Over the past two years, I’ve had migraines from the following triggers:

  • Extreme stress + sleep deprivation
    The sleep deprivation has been ongoing for 7 months now that I have a second child and am breastfeeding every night.  This makes me less resilient to stress. With sleep deprivation, melatonin levels get disrupted.  Melatonin is known to inhibit CGRP, the vasoactive peptide responsible for causing migraine.  It is very hard to heal migraine with disrupted sleep.  Parenting small kids is very stressfull in general.  Stress management is a hugely important aspect of healing migraines, and it’s one that I am still learning.
  • Going off the Protocol accidentally or through negligence while eating high histamine foods
    These migraines were no mystery.  One day I woke up with a migraine and realized that in addition to being off the Protocol for almost two weeks, I had eaten nothing but high-histamine foods the day before: yogurt, pizza, dried fruit, chocolate, kombucha, spinach salad, and a bone broth soup with cayenne pepper. Ooops!  While eating high histamine foods becomes less and less of a problem while on the Protocol, eating only high histamine foods while off the Protocol very predictably leads to migraines.  No surprises there.
  • Experiment with arginine
    One disadvantage of not getting migraines often is not being able to experiment with potential solutions anymore. I’m a little embarrassed to admit that I actually tried to induce a headache with salami and cheese to see if calcium pyruvate and arginine would clear it up.  When it did, I decided to take more arginine – which gave me a migraine.  What I did find out from this, however, is that small doses of arginine with pyruvate may work very well to help the body eliminate glutamates, whereas larger doses dilate the blood vessels too much.  Valuable information, paid for dearly.  (Don’t tell my husband that that migraine was self-induced, K? And if you’re reading this babe, sorry for making you stay home with the kids on that day and missing work).
  • B12 supplementation
    This was a migraine from a single dose of methylated B12 that I took early on after discovering the Protocol.  I have since read that B12 can potentially be toxic if taken when glutathione levels are low. (Folate and folic acid are also huge migraine triggers, even moreso than B12 is).

I’ve also had a few strong headaches that were caused by viral infections.  These headaches were different in characteristics than migraine – pain was in a different place (more at the base of the skull/occiput rather than deep behind the eye).  I was still pleasantly surprised to see that these two viral headaches I had responded well to the cabbage compress.

Full Disclosure

It was never my intention to have a c-section, or to get chronic migraines, or to become a migraine relief coach (at least, it was not my ego’s intention, even while it clearly is part of my soul’s path).  Given the unintentional way that I ended up in the position I am in, I have nothing to offer but honesty and transparency in my process of healing myself.

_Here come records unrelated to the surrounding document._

/-- Tiles of the working set that are placed in T2 (R115). -/
def workingT2 (s : State) (x : Subject) : List (Nat × Nat) :=
  let ts := (tilesOf s x.handle).filter fun t => t.version != 0
  let logs := sortKey id ((ts.filter fun t => t.kind == 4).map (·.number))
  let fixed := (ts.filter fun t => t.kind == 1 || t.kind == 2 || t.kind == 3).map (·.number)
  ((sortKey id fixed) ++ logs.drop (logs.length - 2)).map fun n => (x.handle, n)

/-- The newest FILED or PARTIAL pages of a layer, `n` of them. -/
def newestPages (l : LayerMap) (n : Nat) : List Nat :=
  let ps := (List.range l.pages.length).filter fun p => (pageOf l p).state == 1 || (pageOf l p).state == 2
  ps.drop (ps.length - n)

/-- Subjects whose tiles a session's layer names: itself and the regions that it references. -/
def layerOwners (x : Subject) (l : LayerMap) : List Nat :=
  (x.handle :: l.pages.filterMap (·.region)).dedup

/-- Summary and patch tiles of a layer that a session names: all of its own, and of a region those of the pages that it references. -/
def layerHeads (s : State) (x : Subject) (k : Nat) : List (Nat × Nat) :=
  let l := mapOf x k
  let own := (l.summary ++ l.patch).map fun n => (x.handle, n)
  let isPatch := fun e : Nat × Nat => (tileOf s e.1 e.2).any fun t => t.kind == 8
  own ++ ((List.range l.pages.length).filter fun p => (pageOf l p).region.isSome).flatMap fun p =>
    pageSummaries s x k p ++ (pageTiles s x k p).filter isPatch

/-- Tiles of the working set that are placed in home-bed T1 (R115); a buffer region has none. Log 163 (DESIGN CHOICE). -/
def workingT1 (s : State) (x : Subject) (recent : Nat) : List (Nat × Nat) :=
  ((List.range x.layers).flatMap fun k =>
    layerHeads s x k ++ (newestPages (mapOf x k) recent).flatMap fun p => pageTiles s x k p).dedup.filter fun e =>
      (tileOf s e.1 e.2).any fun t => t.version != 0

/-- Items of the sources above one wait for the same medium (R108). -/
def itemsAhead (s : State) (source : Nat) (m : Nat × Nat) : Bool :=
  s.moving.items.any fun e => decide (e.1 < source) &&
    (tileOf s e.2.1 e.2.2).any fun t => t.version != 0 && t.lodged.isNone && readable s t && mediumOf s t == m

/-- Serve a prefetch item, or a demand: home-bed T1 if it finds room, T2 for the tiles that R115 places there (R108). -/
def serveItem (s : State) (source : Nat) (t : Tile) : State :=
  if source = 1 then (raiseDemand (demand s t.handle t.number) t.handle t.number (homeOf s t.handle)).1
  else if source = 5 ∧ t.kind ≤ 4 then (bringT2 s t.handle t.number).1
  else (raiseT1 s t.handle t.number (homeOf s t.handle)).1

/-- PREFETCH_ITEM (R108): a queued item, or a demand, is served in the order of the sources, but for a class's eighth (R110); one that
finds no room, or lies at a holder, is dropped. A copy that fails its checksum is dropped, and the item is served from the next. -/
def execPrefetchItem (source handle : Nat) (tile : TileRead) (s : State) : Host.Outcome State Fault Refusal :=
  act s <| whenRunning fun s =>
    let number := tile.number
    if source = 1 ∨ (source, handle, number) ∈ s.moving.items then
      let left := { s with moving := { s.moving with items := s.moving.items.filter fun e => e ≠ (source, handle, number) } }
      match tileOf s handle number with
      | none => left
      | some t =>
        if t.lodged.isSome ∨ !readable s t then left
        else if source ≠ 1 ∧ itemsAhead s source (mediumOf s t) = true ∧ eighth s (mediumOf s t) source = false then s
        else if !tile.good then masterFails s handle number
        else serveItem (takeTurn left (mediumOf s t) source) source t
    else s

/-! ### T3 ranges (R107, R334, R561) -/

/-- Two spans of granules overlap. -/
def spansMeet (a la b lb : Nat) : Bool := decide (a < b + lb) && decide (b < a + la)

/-- A write of VALID 1 is taken: SIZE is not 0, and no valid range and no KIND 0 span overlaps (R561). -/
def t3Grantable (s : State) (r : Nat) : Bool :=
  let b := regGet s .stoT3BaseBase r
  let n := regGet s .stoT3SizeSize r
  regGet s .stoT3CtrlValid r == 0 && n != 0 &&
    (List.range 64).all (fun k => k == r || regGet s .stoT3CtrlValid k == 0 ||
      !spansMeet b n (regGet s .stoT3BaseBase k) (regGet s .stoT3SizeSize k)) &&
    (List.range 256).all fun k => regGet s .cxlAmapValid k == 0 || regGet s .cxlAmapKind k == 1 ||
      !spansMeet (4 * b) (4 * n) (regGet s .cxlAmapBase k) (regGet s .cxlAmapSize k)

/-- Run `f` on the T3 range that a path selects. -/
def withRange (path : Path) (f : State → Nat → State) (s : State) : State :=
  match entryOf s path .stoT3CtrlValid 0 with
  | none => s
  | some r => f s r

/-- T3_GRANT (R107): a write of `STO_T3_CTRL.VALID` 1. -/
def execT3Grant (path : Path) (s : State) : Host.Outcome State Fault Refusal :=
  act s <| whenRunning <| withRange path fun s r =>
    if t3Grantable s r then regSet (regSet s .stoT3CtrlValid r 1) .stoT3StatusState r 1 else s

/-- T3_WITHDRAW (R561): a write of `STO_T3_CTRL.VALID` 0 while the range is empty. -/
def execT3Withdraw (path : Path) (s : State) : Host.Outcome State Fault Refusal :=
  act s <| whenRunning <| withRange path fun s r =>
    if t3Used s r = 0 then regSet (regSet s .stoT3CtrlValid r 0) .stoT3StatusState r 0 else s

/-- T3_DRAIN (R107): spill into the range stops, and its tiles move to T4. -/
def execT3Drain (path : Path) (s : State) : Host.Outcome State Fault Refusal :=
  act s <| whenRunning <| withRange path fun s r =>
    if regGet s .stoT3StatusState r = 1 then regSet s .stoT3StatusState r 2 else s

/-- T3_COMPUTE (R334): a write of `STO_T3_CTRL.COMPUTE` 1 is taken while the range holds no tile. -/
def execT3Compute (path : Path) (s : State) : Host.Outcome State Fault Refusal :=
  act s <| whenRunning <| withRange path fun s r =>
    if t3Used s r = 0 then regSet s .stoT3CtrlCompute r 1 else s

/-- T3_RANGE_LOST (R107): a granted range becomes unreachable. -/
def execT3RangeLost (range : Nat) (s : State) : Host.Outcome State Fault Refusal :=
  act s <| whenRunning fun s =>
    if range < 64 ∧ regGet s .stoT3CtrlValid range = 1 ∧ regGet s .stoT3StatusState range ≠ 3 then loseRange s range else s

The Protocol is quite young, and what I offer migraine clients is always evolving as I research migraine. I continue to find more solutions to migraine headache above and beyond the Protocol, but to date, the Protocol remains the best way that I’ve found to relieve migraine without meds for myself and those that I coach.

It would be nice if there was a natural silver bullet out there that acted as effectively as pharmaceuticals without the side-effects. The protocol is not a silver bullet.  It is only a tool. If there is any silver bullet, it is each individual person to the extent that they recognize that healing happens through consistent dietary and lifestyle change, accomplished through an inner motivation to live a better life.

It has been a great joy not only to empower myself to take better care of myself so as to be free from migraines, but to help others do so.  The pleasure of my work comes not just from feeling the satisfaction in knowing that low-tech, simple foods can so radically help us, but also from seeing people find the power in themseves to transform their lives.  Plants and information are only healing to the extent that people apply the information and use the plants.  The only thing that ever heals people is themselves.